Aligning Teams With Outcomes - A Product Application

By Paul Blay October 13, 2025

From experience I know that great ideas are only as valuable as their applications in the real world.

I’ve used OKRs and Outcome framing for quite a while, so it’s about time to showcase a real world example - what it did for us and what we learned.

I’ll present this in the classic STAR format like I’m trying to answer an interview question… because that’s what I’ve been spending time doing recently. 😃

Situation

I’m being moved into the NPI (New Product Introductions) group as the lead. The group consists of three teams of engineers, with product owners and QA spread across the teams.

The group just came out of a failed multi-year effort to develop a new product and were suffering from burnout.

Marketing were seen as the enemy, teams had little autonomy and complained of regularly being asked to perform miracles, releases were rare and difficult. All focus recently had been on generating demos for trade shows to show off a new platform, resulting in demo-ware that was had to extend and customers couldn’t actually use.

Work was fed into the team via dictate, partly due to a lack of ownership over a new plan.

Here’s the odd thing - the teams had some of the best engineers in the building. The marketing representation was also very knowledgable and customer focussed. This was absolutely a fixable state.

Task

There were a lot of actions taken to try and get things into shape, including: Organisational design, role clarification, building relationships, adapting process, etc - but here I’m just going to detail the switch from task focus to outcome focus.

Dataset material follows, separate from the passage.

-- ==== Sys2Proof/Machine/Dispatch.lean ====
section
/-! DEFINITION. Dispatch.lean: one arm per command, each a direct call of its meaning. -/

namespace Sys2Proof.Machine

open Sys2Proof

The task at hand was to define an objective considering the customer needs, technology stack available, group capability and RoI. Then find a low cost way to measure our progress towards this objective.

Action

Consulting and working alongside marketing, product, engineering and the wider business, I formulated a strategy and initial OKR to win business with our new SOC platform.

The Strategy

Along with marketing I built a strategic approach, using a framework from Good Strategy/Bad Strategy by Richard P. Rumelt.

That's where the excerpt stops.